Data to process section start
-- ==== Sys2Proof/Laws/Number.lean ====
section
/-! SUPPORT. The spec lemmas of the arithmetic: exact values, comparisons as the order of the reals, and correct
rounding (00_scope.md R10). -/

namespace Sys2Proof

/-! ## Exact values -/

theorem two_zpow_pos (e : ℤ) : (0 : ℚ) < 2 ^ e := zpow_pos (by norm_num) e

theorem two_zpow_ne (e : ℤ) : (2 : ℚ) ^ e ≠ 0 := (two_zpow_pos e).ne'

/-- A power of two as a ratio of two natural ones. -/
theorem two_zpow_eq_ratio (e : ℤ) : (2 : ℚ) ^ e = 2 ^ e.toNat / 2 ^ (-e).toNat := by
  rcases le_total 0 e with h | h
  · lift e to ℕ using h
    simp
  · obtain ⟨n, rfl⟩ : ∃ n : ℕ, e = -(n : ℤ) := ⟨(-e).toNat, by omega⟩
    simp [zpow_neg, one_div]

/-- A power of two above a smaller one. -/
theorem two_zpow_toNat {e f : ℤ} (h : f ≤ e) : ((2 ^ (e - f).toNat : ℕ) : ℚ) * 2 ^ f = 2 ^ e := by
  have h1 : ((2 ^ (e - f).toNat : ℕ) : ℚ) = (2 : ℚ) ^ (e - f) := by
    have h2 : ((e - f).toNat : ℤ) = e - f := Int.toNat_of_nonneg (by omega)
    push_cast
    rw [← zpow_natCast, h2]
  rw [h1, ← zpow_add₀ (by norm_num), sub_add_cancel]

theorem signed_cast (a : Bool) (m : Nat) : ((signed a m : ℤ) : ℚ) = (if a then -1 else 1) * (m : ℚ) := by
  cases a <;> simp [signed]

/-- The exact value in units of the smaller of two exponents. -/
theorem Number.toRat_fin (a : Bool) (m : Nat) (e f : ℤ) :
    (Number.fin a m e).toRat = (signedAt a m e f : ℚ) * 2 ^ min e f := by
  rw [signedAt, signed_cast, Number.toRat]
  rcases le_total f e with h | h
  · rw [min_eq_right h]
    push_cast
    rw [mul_assoc, mul_assoc, mul_assoc]
    have := two_zpow_toNat h
    push_cast at this
    rw [this]
  · rw [min_eq_left h, Int.toNat_of_nonpos (by omega)]
    simp

@[simp] theorem Number.toRat_zero : Number.zero.toRat = 0 := by simp [Number.zero, Number.toRat]
@[simp] theorem Number.toRat_one : Number.one.toRat = 1 := by simp [Number.one, Number.toRat]
@[simp] theorem Number.toRat_negOne : Number.negOne.toRat = -1 := by simp [Number.negOne, Number.toRat]

@[simp] theorem Number.toRat_neg (x : Number) : x.neg.toRat = -x.toRat := by
  cases x with
  | fin a m e => cases a <;> simp [Number.neg, Number.toRat]
  | inf a => simp [Number.neg, Number.toRat]
  | nan => simp [Number.neg, Number.toRat]

@[simp] theorem Number.isFinite_neg (x : Number) : x.neg.isFinite = x.isFinite := by cases x <;> rfl

@[simp] theorem Number.neg_of_neg (x : Number) : x.neg.neg = x := by cases x <;> simp [Number.neg]

theorem Number.exists_of_isFinite {x : Number} (h : x.isFinite = true) : ∃ a m e, x = .fin a m e := by
  cases x with
  | fin a m e => exact ⟨a, m, e, rfl⟩
  | inf a => cases h
  | nan => cases h

/-! ## Comparisons are the order of the reals -/

theorem Number.lt_iff {x y : Number} (hx : x.isFinite = true) (hy : y.isFinite = true) :
    x.lt y = true ↔ x.toRat < y.toRat := by
  obtain ⟨a, m, e, rfl⟩ := Number.exists_of_isFinite hx
  obtain ⟨b, n, f, rfl⟩ := Number.exists_of_isFinite hy
  rw [Number.toRat_fin a m e f, Number.toRat_fin b n f e, min_comm f e,
    mul_lt_mul_iff_left₀ (two_zpow_pos _), Int.cast_lt]
  simp [Number.lt]

theorem Number.eq_iff {x y : Number} (hx : x.isFinite = true) (hy : y.isFinite = true) :
    x.eq y = true ↔ x.toRat = y.toRat := by
  obtain ⟨a, m, e, rfl⟩ := Number.exists_of_isFinite hx
  obtain ⟨b, n, f, rfl⟩ := Number.exists_of_isFinite hy
  rw [Number.toRat_fin a m e f, Number.toRat_fin b n f e, min_comm f e,
    mul_left_inj' (two_zpow_ne _), Int.cast_inj]
  simp [Number.eq]

theorem Number.le_iff {x y : Number} (hx : x.isFinite = true) (hy : y.isFinite = true) :
    x.le y = true ↔ x.toRat ≤ y.toRat := by
  rw [Number.le, Bool.or_eq_true, Number.lt_iff hx hy, Number.eq_iff hx hy, le_iff_lt_or_eq]

/-- What lies between two finite numbers is finite. -/
theorem Number.isFinite_of_le {x y z : Number} (hx : x.isFinite = true) (hz : z.isFinite = true)
    (h1 : x.le y = true) (h2 : y.le z = true) : y.isFinite = true := by
  obtain ⟨a, m, e, rfl⟩ := Number.exists_of_isFinite hx
  obtain ⟨b, n, f, rfl⟩ := Number.exists_of_isFinite hz
  cases y with
  | fin c k g => rfl
  | inf c => cases c <;> simp [Number.le, Number.lt, Number.eq] at h1 h2
  | nan => simp [Number.le, Number.lt, Number.eq] at h1
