@[simp] theorem State.taken_qd (s : State) (events : List Event) (a : Agent) (bytes : List Byte) : (s.taken events a bytes).qd = s.qd := rfl
@[simp] theorem State.taken_ve (s : State) (events : List Event) (a : Agent) (bytes : List Byte) : (s.taken events a bytes).ve = s.ve := rfl
@[simp] theorem State.taken_pid (s : State) (events : List Event) (a : Agent) (bytes : List Byte) : (s.taken events a bytes).pid = s.pid := rfl
@[simp] theorem State.taken_act (s : State) (events : List Event) (a : Agent) (bytes : List Byte) : (s.taken events a bytes).act = s.act := rfl
@[simp] theorem State.taken_kin (s : State) (events : List Event) (a : Agent) (bytes : List Byte) : (s.taken events a bytes).kin = s.kin := rfl
@[simp] theorem State.taken_st (s : State) (events : List Event) (a : Agent) (bytes : List Byte) : (s.taken events a bytes).st = s.st := rfl
@[simp] theorem State.taken_fault (s : State) (events : List Event) (a : Agent) (bytes : List Byte) : (s.taken events a bytes).fault = s.fault := rfl
@[simp] theorem State.taken_cfg (s : State) (events : List Event) (a : Agent) (bytes : List Byte) : (s.taken events a bytes).cfg = s.cfg := rfl
@[simp] theorem State.taken_streams (s : State) (events : List Event) (a : Agent) (bytes : List Byte) : (s.taken events a bytes).streams = s.streams.set a bytes := rfl
@[simp] theorem State.taken_schedule (s : State) (events : List Event) (a : Agent) (bytes : List Byte) : (s.taken events a bytes).schedule = events := rfl
@[simp] theorem State.taken_returned (s : State) (events : List Event) (a : Agent) (bytes : List Byte) : (s.taken events a bytes).returned = s.returned := rfl

@[simp] theorem State.raise_qd (s : State) (c : Cause) (record : List Byte) : (s.raise c record).qd = s.qd := rfl
@[simp] theorem State.raise_ve (s : State) (c : Cause) (record : List Byte) : (s.raise c record).ve = s.ve := rfl
@[simp] theorem State.raise_pid (s : State) (c : Cause) (record : List Byte) : (s.raise c record).pid = s.pid := rfl
@[simp] theorem State.raise_act (s : State) (c : Cause) (record : List Byte) : (s.raise c record).act = s.act := rfl
@[simp] theorem State.raise_kin (s : State) (c : Cause) (record : List Byte) : (s.raise c record).kin = s.kin := rfl
@[simp] theorem State.raise_st (s : State) (c : Cause) (record : List Byte) : (s.raise c record).st = s.st := rfl
@[simp] theorem State.raise_fault (s : State) (c : Cause) (record : List Byte) : (s.raise c record).fault = { cause := c, info := record } := rfl
@[simp] theorem State.raise_cfg (s : State) (c : Cause) (record : List Byte) : (s.raise c record).cfg = s.cfg := rfl
@[simp] theorem State.raise_streams (s : State) (c : Cause) (record : List Byte) : (s.raise c record).streams = s.streams := rfl
@[simp] theorem State.raise_schedule (s : State) (c : Cause) (record : List Byte) : (s.raise c record).schedule = s.schedule := rfl
@[simp] theorem State.raise_returned (s : State) (c : Cause) (record : List Byte) : (s.raise c record).returned = s.returned := rfl

@[simp] theorem State.resetEvent_qd (s : State) : s.resetEvent.qd = ⟨.reset, .reset⟩ := rfl
@[simp] theorem State.resetEvent_ve (s : State) : s.resetEvent.ve = ⟨.reset, .reset⟩ := rfl
@[simp] theorem State.resetEvent_pid (s : State) : s.resetEvent.pid = ⟨.reset, .reset⟩ := rfl
@[simp] theorem State.resetEvent_act (s : State) : s.resetEvent.act = ⟨.reset, .reset⟩ := rfl
@[simp] theorem State.resetEvent_kin (s : State) : s.resetEvent.kin = .reset := rfl
@[simp] theorem State.resetEvent_st (s : State) : s.resetEvent.st = .reset := rfl
@[simp] theorem State.resetEvent_fault (s : State) : s.resetEvent.fault = .reset := rfl
@[simp] theorem State.resetEvent_cfg (s : State) : s.resetEvent.cfg = s.cfg := rfl
@[simp] theorem State.resetEvent_streams (s : State) : s.resetEvent.streams = s.streams := rfl
@[simp] theorem State.resetEvent_schedule (s : State) : s.resetEvent.schedule = s.schedule := rfl
@[simp] theorem State.resetEvent_returned (s : State) : s.resetEvent.returned = s.returned := rfl

@[simp] theorem State.resetWith_qd (c : Config) : (State.resetWith c).qd = ⟨.reset, .reset⟩ := rfl
@[simp] theorem State.resetWith_ve (c : Config) : (State.resetWith c).ve = ⟨.reset, .reset⟩ := rfl
@[simp] theorem State.resetWith_pid (c : Config) : (State.resetWith c).pid = ⟨.reset, .reset⟩ := rfl
@[simp] theorem State.resetWith_act (c : Config) : (State.resetWith c).act = ⟨.reset, .reset⟩ := rfl
@[simp] theorem State.resetWith_kin (c : Config) : (State.resetWith c).kin = .reset := rfl
@[simp] theorem State.resetWith_st (c : Config) : (State.resetWith c).st = .reset := rfl
@[simp] theorem State.resetWith_fault (c : Config) : (State.resetWith c).fault = .reset := rfl
@[simp] theorem State.resetWith_cfg (c : Config) : (State.resetWith c).cfg = c := rfl
@[simp] theorem State.resetWith_streams (c : Config) : (State.resetWith c).streams = .empty := rfl
@[simp] theorem State.resetWith_schedule (c : Config) : (State.resetWith c).schedule = [] := rfl
@[simp] theorem State.resetWith_returned (c : Config) : (State.resetWith c).returned = [] := rfl

@[simp] theorem State.receive_qd (s : State) (x : Input) : (s.receive x).qd = s.qd := by cases x <;> rfl
@[simp] theorem State.receive_ve (s : State) (x : Input) : (s.receive x).ve = s.ve := by cases x <;> rfl
@[simp] theorem State.receive_pid (s : State) (x : Input) : (s.receive x).pid = s.pid := by cases x <;> rfl
@[simp] theorem State.receive_act (s : State) (x : Input) : (s.receive x).act = s.act := by cases x <;> rfl
@[simp] theorem State.receive_kin (s : State) (x : Input) : (s.receive x).kin = s.kin := by cases x <;> rfl
@[simp] theorem State.receive_st (s : State) (x : Input) : (s.receive x).st = s.st := by cases x <;> rfl
@[simp] theorem State.receive_fault (s : State) (x : Input) : (s.receive x).fault = s.fault := by cases x <;> rfl
@[simp] theorem State.receive_cfg (s : State) (x : Input) : (s.receive x).cfg = s.cfg := by cases x <;> rfl
@[simp] theorem State.receive_returned (s : State) (x : Input) : (s.receive x).returned = s.returned := by cases x <;> rfl
@[simp] theorem State.receive_issue_schedule (s : State) (a : Agent) (bytes : List Byte) : (s.receive (.issue a bytes)).schedule = s.schedule ++ [.turn a] := rfl
@[simp] theorem State.receive_issue_streams (s : State) (a : Agent) (bytes : List Byte) : (s.receive (.issue a bytes)).streams = s.streams.set a (s.streams.get a ++ bytes) := rfl
@[simp] theorem State.receive_reset_schedule (s : State) : (s.receive .reset).schedule = .reset :: s.schedule := rfl
@[simp] theorem State.receive_reset_streams (s : State) : (s.receive .reset).streams = s.streams := rfl

end Sys2Proof.Machine
end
Data to process section end
What to work on: The first line of the entries above and every line after it, up to and including the line with "theorem Number.toRat_fin (a", should be set down exactly.

Answer area:
-- ==== Sys2Proof/Laws/Number.lean ====
section
/-! SUPPORT. The spec lemmas of the arithmetic: exact values, comparisons as the order of the reals, and correct
rounding (00_scope.md R10). -/

namespace Sys2Proof

/-! ## Exact values -/

theorem two_zpow_pos (e : ℤ) : (0 : ℚ) < 2 ^ e := zpow_pos (by norm_num) e

theorem two_zpow_ne (e : ℤ) : (2 : ℚ) ^ e ≠ 0 := (two_zpow_pos e).ne'

/-- A power of two as a ratio of two natural ones. -/
theorem two_zpow_eq_ratio (e : ℤ) : (2 : ℚ) ^ e = 2 ^ e.toNat / 2 ^ (-e).toNat := by
  rcases le_total 0 e with h | h
  · lift e to ℕ using h
    simp
  · obtain ⟨n, rfl⟩ : ∃ n : ℕ, e = -(n : ℤ) := ⟨(-e).toNat, by omega⟩
    simp [zpow_neg, one_div]

/-- A power of two above a smaller one. -/
theorem two_zpow_toNat {e f : ℤ} (h : f ≤ e) : ((2 ^ (e - f).toNat : ℕ) : ℚ) * 2 ^ f = 2 ^ e := by
  have h1 : ((2 ^ (e - f).toNat : ℕ) : ℚ) = (2 : ℚ) ^ (e - f) := by
    have h2 : ((e - f).toNat : ℤ) = e - f := Int.toNat_of_nonneg (by omega)
    push_cast
    rw [← zpow_natCast, h2]
  rw [h1, ← zpow_add₀ (by norm_num), sub_add_cancel]

theorem signed_cast (a : Bool) (m : Nat) : ((signed a m : ℤ) : ℚ) = (if a then -1 else 1) * (m : ℚ) := by
  cases a <;> simp [signed]

/-- The exact value in units of the smaller of two exponents. -/
theorem Number.toRat_fin (a : Bool) (m : Nat) (e f : ℤ) :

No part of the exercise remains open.